Michael Block,^a Santiago Gómez-Ruiz ^b and Dirk Steinborn ^a ^*

^aInstitut für Chemie, Martin-Luther-Universität Halle-Wittenberg, Kurt-Mothes-Strasse 2, D-06120 Halle, Germany, and ^bDepartamento de Química Inorgánica y Analítica, ESCET, Universidad Rey Juan Carlos, 28933 Móstoles, Madrid, Spain
^*Correspondence e-mail: steinborn@chemie.uni-halle.de

(Received 28 August 2008; accepted 8 October 2008; online 15 October 2008)

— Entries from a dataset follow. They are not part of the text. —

theorem expireGaps_wait {s : State} (host : s.hlc.framer.gapOverdue = false) (feed : s.flr.framer.gapOverdue = false) :
    expireGaps s = s := by
  simp only [expireGaps, host, Bool.false_eq_true, if_false, feed]

/-- A held event's and a framer's timers that last leave the slots' expiries alone (R1). -/
theorem expireOverdue_slots {s t : State} (slots : (List.finRange 128).foldl expireSlot (counted s) = t)
    (links : t.eq.held = (counted s).eq.held ∧ t.hlc = (counted s).hlc ∧ t.flr = (counted s).flr)
    (held : ∀ h ∈ s.eq.held, h.timer.lasts = true) (gaps : s.hlc.framer.lasts = true ∧ s.flr.framer.lasts = true) :
    expireOverdue (counted s) = t := by
  obtain ⟨same, hlc, flr⟩ := links
  rw [expireOverdue, slots, expireHeld_wait, expireGaps_wait]
  · rw [hlc, ← countMillisecond_eq]
    exact (Framer.tick_overdue _).trans (by rw [gaps.1]; rfl)
  · rw [flr, ← countMillisecond_eq]
    exact (Framer.tick_overdue _).trans (by rw [gaps.2]; rfl)
  · intro h member
    rw [same] at member
    obtain ⟨x, before, rfl⟩ := List.mem_map.1 member
    show x.timer.counted.overdue = false
    rw [← Timer.tick_eq, Timer.tick_overdue, held x before]
    rfl

/-! ### The whole millisecond -/

/-- The walk changes the evaluation in flight and the index of free values alone (R80). -/
theorem walkOn_only (s : State) : walkOn s = (s.withEv (walkOn s).ev).withPaceIndex (walkOn s).paceIndex := by
  unfold walkOn
  cases s.ev.context <;> rfl

theorem walkZones_context (zs : ZoneStore) (n : Nat) (c : Context) :
    ∃ raw walk, c.walk ≤ walk ∧ walkZones zs n c = { c with raw := raw, walk := walk } := by
  induction n generalizing c with
  | zero => exact ⟨c.raw, c.walk, le_rfl, rfl⟩
  | succ n ih =>
    obtain ⟨raw, walk, on, e⟩ := ih (walkZone zs c)
    refine ⟨raw, walk, le_trans ?_ on, ?_⟩
    · by_cases more : c.walk < 64
      · rw [(walkZone_spec zs c more).1]
        omega
      · rw [walkZone, dif_neg more]
    · rw [walkZones, e, walkZone_job, walkZone_void]

/-- The slots after a millisecond, where no timer of the slot expires (R1, R55, R58). -/
theorem millisecond_slot {s : State} {i : SlotNo} (lasts : (s.slots.get i).lasts = true) :
    (s.slots.get i).tick.Reported ((millisecond s).slots.get i) := by
  have ticked : (countMillisecond s).slots.get i = (s.slots.get i).tick := Table.get_map _ _ i
  have waits : ((countMillisecond s).slots.get i).overdue = false := by
    rw [ticked, Slot.tick_overdue, lasts]
    rfl
  have slots := expireSlots_kept (List.finRange 128) waits
  have held := expireHeld_reported ((List.finRange 128).foldl expireSlot (countMillisecond s)).eq.held
    ((List.finRange 128).foldl expireSlot (countMillisecond s)) i
  rw [slots, ticked] at held
  obtain ⟨-, -, -, -, -, walked, -⟩ := walkOn_same (expireOverdue (countMillisecond s))
  obtain ⟨-, -, -, -, gaps, -⟩ := expireGaps_rest
    (((List.finRange 128).foldl expireSlot (countMillisecond s)).eq.held.foldl expireHeld
      ((List.finRange 128).foldl expireSlot (countMillisecond s)))
  rw [millisecond, walked, expireOverdue, gaps]
  exact held

/-- The held events after a millisecond (R120). -/
theorem millisecond_held {s : State} (sound : QueueSound s.eq) : (millisecond s).eq.held =
    (s.eq.held.filter fun h => h.timer.lasts).map fun h => { h with timer := h.timer.counted } := by
  rw [queueSound_iff] at sound
  rw [(queueLoose_millisecond sound).2]
  show ((s.eq.held.map fun h => { h with timer := h.timer.tick }).filter fun x => !x.timer.overdue) = _
  rw [List.filter_map]
  have lasting : ((fun x : Held => !x.timer.overdue) ∘ fun h : Held => { h with timer := h.timer.tick }) = fun h => h.timer.lasts :=
    funext fun h => by rw [Function.comp, Timer.tick_overdue, Bool.not_not]
  rw [lasting]
  exact List.map_congr_left fun h _ => by rw [Timer.tick_eq]

/-! ### The idle step (log entries 1, 3 and 11) -/

theorem step_idle {s : State} (empty : s.pending = []) : step s = .next (idle s) := by
  rw [step, empty]

section Running

variable {s : State} (empty : s.pending = []) (running : s.resetn = true)

include empty running

theorem step_runOn : step s = .next (runOn s) := by
  rw [step_idle empty, idle, whenRunning_high _ running]

theorem step_grants (none_busy : s.ev.context = none) (waits : (arbiterChoice s).isSome = true) : step s = exec .arbiterGrant s := by
  have grant : exec .arbiterGrant s = .next (arbitrate s) := congrArg Host.Outcome.next (whenRunning_high _ running)
  rw [step_runOn empty running, grant]
  simp [runOn, none_busy, waits]

section Walked

variable {c : Context} (busy : s.ev.context = some c) (walked : 64 ≤ c.walk)

include busy walked

theorem step_completesFix (fix : s.ev.ofQuery = false) : step s = exec .fixCompletion s := by
  have completes : exec .fixCompletion s = .next (completeFix s) := congrArg Host.Outcome.next (whenRunning_high _ running)
  have done : ¬ c.walk < 64 := by omega
  rw [step_runOn empty running, completes]
  cases job : c.job with
  | query q g => simp [Evaluator.ofQuery, busy, job] at fix
  | hostFix i f => simp [runOn, busy, done, job]
  | feedFix i f => simp [runOn, busy, done, job]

In the title complex, [Rh(C₆H₁₆P₂)₂][RhCl₂(C₈H₁₂)], the asymmetric unit contains two [Rh(dmpe)₂] [dmpe = 1,2-bis(dimethylphosphino)ethane] half-cations, lying on inversion centers, and an [RhCl₂(cod)]⁻ (cod = 1,5-cyclooctadiene) anion, wherein Rh is coordinated by two chloride ligands and two olefinic π-bonds of the cyclooctadiene ligand. The Rh atoms in the cations and anion exhibit square-planar coordination and are separated without any unusual interactions.

Related literature

For related literature, see: Fairlie & Bosnich (1987 ); Wang et al. (2000 ); Cao et al. (2000 ). For a description of the Cambridge Structural Databsae, see: Allen (2002 ).

Experimental

Crystal data

[Rh(C₆H₁₆P₂)₂][RhCl₂(C₈H₁₂)]
M_r = 685.15
Triclinic, $[P \overline 1]$
a = 10.4972 (2) Å
b = 11.2873 (4) Å
c = 13.0884 (4) Å
α = 71.657 (3)°
β = 80.388 (2)°
γ = 68.346 (3)°
V = 1365.83 (8) Å³
Z = 2
Mo Kα radiation
μ = 1.65 mm⁻¹
T = 130 (2) K
0.4 × 0.2 × 0.2 mm

Data collection

Oxford Diffraction CCD Xcalibur S diffractometer
Absorption correction: multi-scan (CrysAlis RED; Oxford Diffraction, 2008 $[Oxford Diffraction (2008). CrysAlis CCD and CrysAlis RED. Oxford Diffraction Ltd, Abingdon, England.]$ ) T_min = 0.648, T_max = 0.720
40667 measured reflections
8309 independent reflections
6991 reflections with I > 2σ(I)
R_int = 0.027

Refinement

R[F² > 2σ(F²)] = 0.022
wR(F²) = 0.052
S = 1.01
8309 reflections
264 parameters
H-atom parameters constrained
Δρ_max = 1.06 e Å⁻³
Δρ_min = −0.74 e Å⁻³

Data collection: CrysAlis CCD (Oxford Diffraction, 2008 $[Oxford Diffraction (2008). CrysAlis CCD and CrysAlis RED. Oxford Diffraction Ltd, Abingdon, England.]$ ); cell refinement: CrysAlis RED (Oxford Diffraction, 2008 $[Oxford Diffraction (2008). CrysAlis CCD and CrysAlis RED. Oxford Diffraction Ltd, Abingdon, England.]$ ); data reduction: CrysAlis RED; program(s) used to solve structure: SHELXS97 (Sheldrick, 2008 ); program(s) used to refine structure: SHELXL97 (Sheldrick, 2008); molecular graphics: ORTEP-3 (Farrugia, 1997 ); software used to prepare material for publication: SHELXL97.

Supporting information

Crystal structure: contains datablocks I, global. DOI: 10.1107/S1600536808032509/pv2102sup1.cif

Structure factors: contains datablock I. DOI: 10.1107/S1600536808032509/pv2102Isup2.hkl

checkCIF report

Comment top

In the asymmetric unit of the title complex, [Rh(dmpe)₂][RhCl₂(cod)], one anion, [RhCl₂(cod)]^-, and two halves of the cation, [Rh(dmpe)₂]⁺, were found. Each of the two [Rh(dmpe)₂]⁺ cations exhibited crystallogaphically imposed inversion symmetry with the rhodium atoms lying on the inverison centers. The anions and the cations are separated by normal van der Waals distances without unusual interactions (shortest distance between non-hydrogen atoms: C9···Cl2ⁱⁱ = 3.487 (2) Å, ((ii) -x + 1, -y + 1, -z + 1).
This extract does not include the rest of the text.